Comparison of Operating Results for the Three and Nine Months Ended September 30, 2010 and 2009
Our net income was $175,000 for the three months ended September 30, 2010, a $27,000, or 13.4%, decrease over net income of $202,000 for the three months ended September 30, 2009. For the nine months ended September 30, 2010, our net income was $468,000, an increase of $57,000, or 13.9%, over net income of $411,000 for the nine months ended September 30, 2009. Our average interest rate spread improved by 20 basis points to 4.16% for the three months ended September 30, 2010 over the third quarter of 2009, while our net interest margin increased 17 basis points to 4.34% in the third quarter of 2010 compared to the third quarter of 2009. For the nine months ended September 30, 2010, our average interest rate spread was 4.13% and our net interest margin was 4.29%, compared to 3.88% and 4.12%, respectively, for the nine months ended September 30, 2009.
Our total interest income was $1.18 million for the three months ended September 30, 2010, compared to $1.12 million for the three months ended September 30, 2009, a $60,000, or 5.36%, increase.

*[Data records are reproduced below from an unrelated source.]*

-- ==== Sys2Proof/Certificates/Slice0/Obligations.lean ====
section
/-! DEFINITION. The statements for the provers, one definition each: the queue and the checks of commands, what each command does where
it completes, what it leaves alone, and what every step keeps. Clauses follow the rules of the manual that their comments name. -/
open Sys2Proof Sys2Proof.Machine

/-! ### The queue and time -/

/-- Tier 1. A step takes the command at the front of the queue and answers what its meaning answers on the rest. -/
def Obligations.StepRunsFront : Prop :=
  ∀ (c : Instr) (rest : List Instr) (s : State), step { s with pending := c :: rest } = exec c { s with pending := rest }

/-- Tier 1 (log entry 2, a design choice; 15 R369, R373). With no command waiting a step is one XCLK cycle: 8 root cycles, and while
Tally is not slewed it counts one; registers, memory, slots, dataflow and fabric stand; security, log, link and Cage stand unless a held
MCTP message or a non-volatile write goes out. A root without lock stands still. -/
def Obligations.StepIdlesOneCycle : Prop :=
  (∀ s : State, s.pending = [] → s.clk.locked = true → s.pwr.phase ≠ .held → s.pwr.phase ≠ .lockLost →
    ∃ t, step s = .next t ∧ t.clk.root = s.clk.root + 8 ∧ t.clk.tally = s.clk.tally + BitVec.ofNat 64 s.tallyAdvance ∧
      (s.clk.trim = 0 → t.clk.tally = s.clk.tally + 1) ∧ t.regs = s.regs ∧ t.hbm = s.hbm ∧ t.slots = s.slots ∧ t.flow = s.flow ∧
      t.fab = s.fab ∧ (s.sec.mctp = [] → (∀ w ∈ s.pwr.nvWait, w.starting = false) →
        t.sec = s.sec ∧ t.ras = s.ras ∧ t.cxl = s.cxl ∧ t.cage = s.cage)) ∧
  (∀ s : State, s.pending = [] → s.clk.locked = false → step s = .next s)

/-- Tier 1. What reset leaves: every register at its Reset column, no Survey, no session, nothing started, Tally 0, links down. -/
def Obligations.ResetValues : Prop :=
  (∀ off, State.reset.reg off = (regReset off).toNat) ∧ (∀ off, State.reset.ctr off = 0) ∧
  (∀ n, State.reset.slot n = Slot.empty) ∧ (∀ a, State.reset.hbmByte a = 0) ∧ (∀ r, State.reset.sealedAt r = none) ∧
  State.reset.sec.sessions = [] ∧ State.reset.sec.dbg = .locked ∧ State.reset.cage.started = [] ∧ State.reset.clk.tally = 0 ∧
  State.reset.clk.sync = .free ∧ State.reset.cxl.up = false ∧ State.reset.cxl.tdi = .unlocked ∧ State.reset.pwr.phase = .held ∧
  State.reset.ras.log = [] ∧ State.reset.pending = [] ∧ State.reset.out = []

/-- Tier 1. The state after reset meets the invariants that every step keeps. -/
def Obligations.ResetMeetsInvariants : Prop :=
  HbmCanonical State.reset ∧ ClockLegal State.reset ∧ StoresBounded State.reset

/-! ### Invariants that every step keeps -/

/-- Tier 2. A command's meaning leaves the queue of waiting commands alone. -/
def Obligations.CommandsLeaveQueue : Prop := ∀ (c : Instr) (s t : State), exec c s = .next t → t.pending = s.pending

/-- Tier 3. Every step keeps the package's memory canonical: rising addresses below one another, no zero byte listed. -/
def Obligations.HbmStaysCanonical : Prop := ∀ s t : State, HbmCanonical s → step s = .next t → HbmCanonical t

/-- Tier 3. No step, whatever the command, a reset among them, lets the anti-rollback counter fall (18 R458). -/
def Obligations.RollbackNeverFalls : Prop := ∀ s t : State, step s = .next t → s.sec.rollback ≤ t.sec.rollback

/-- Tier 3. Every step keeps the ACLK step, the step requested and the step waited for among the four of 15 Table 15-1. -/
def Obligations.ClockStaysLegal : Prop := ∀ s t : State, ClockLegal s → step s = .next t → ClockLegal t

/-- Tier 3. Every step keeps the bounds of the bounded stores: log, record store, sessions, translations. -/
def Obligations.StoresStayBounded : Prop := ∀ s t : State, StoresBounded s → step s = .next t → StoresBounded t

/-! ### The checks of every ring command -/

/-- Tier 2 (12 R289). Table 12-2 and the checks of a command that starts, in their order. -/
def Obligations.RingCommandChecks : Prop :=
  ([nopSpec, surveyLoadSpec, unloadSpec, runStepSpec, stepParamsSpec, rearmSpec, copySpec [], fenceSpec, barrierSpec, killSpec,
      biasSetSpec, powerSetSpec, bundleLoadSpec, sealReleaseSpec, sealExportSpec].map fun c => (c.opcode, c.usesSlot, c.admin)) =
    [(0x00, false, false), (0x01, true, false), (0x02, true, false), (0x03, true, false), (0x04, true, false), (0x05, true, false),
      (0x06, true, false), (0x07, false, false), (0x08, true, false), (0x09, true, false), (0x0A, false, true), (0x0B, false, true),
      (0x0C, false, true), (0x0D, false, true), (0x0E, false, true)] ∧
  (∀ (st : Started), st.blocks = match st.kind with | .kill => true | .fence _ _ _ => true | .barrier _ _ => true | _ => false) ∧
  ∀ (c : Instr) (spec : CmdSpec) (d : Desc) (s : State), ringCmd c = some (spec, d) → unheld c s = true →
    let op := byteAt d.bytes 0
    let k := d.ring.val
    let n := byteAt d.bytes 2 % 8
    (0x0F ≤ op → s.ringReady k 1 false n = true → Answers c s (EndsAtOnce d 0x03 s)) ∧
    (op = spec.opcode → s.ringReady k spec.entries spec.usesSlot n = true →
      if spec.admin = true ∧ s.ringAdmin k = false then Answers c s (EndsAtOnce d 0x05 s)
      else if spec.usesSlot = true ∧ bitAt (s.ringSlots k) n = false then Answers c s (EndsAtOnce d 0x05 s)
      else if reservedZero spec d.bytes = false then Answers c s (EndsAtOnce d 0x04 s)
      else if spec.needsSurvey = true ∧ s.loaded n = false then Answers c s (EndsAtOnce d 0x06 s)
      else if spec.usesSlot = true ∧ (s.slot n).killing = true then Answers c s (EndsAtOnce d 0x02 s)
      else True)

For the nine months ended September 30, 2010, our total interest income was $3.44 million, a $167,000, or 5.1%, increase over $3.27 million of total interest income for the nine months ended September 30, 2009. The increases in interest income in the three- and nine-month periods ended September 30, 2010 over the comparable periods in 2009 were due to increases in the average balances of our interest-earnings assets, particularly loans and other interest-earning assets, which more than offset decreases in the average yields earned.
Our total interest expense was $254,000 for the three months ended September 30, 2010, a decrease of $82,000, or 24.4%, compared to $336,000 of interest expense during the third quarter of 2009. For the nine months ended September 30, 2010, our total interest expense was $783,000, a $214,000, or 21.46%, decrease over $997,000 of total interest expense for the nine months ended September 30, 2009. The average rate paid on our interest-bearing liabilities decreased by 63 basis points to 1.37% in the quarter ended September 30, 2010 compared to 2.00% in the quarter ended September 30, 2009. For the nine months ended September 30, 2010, the average rate paid on interest-bearing liabilities was 1.43% compared to 2.05% for the nine months ended September 30, 2009.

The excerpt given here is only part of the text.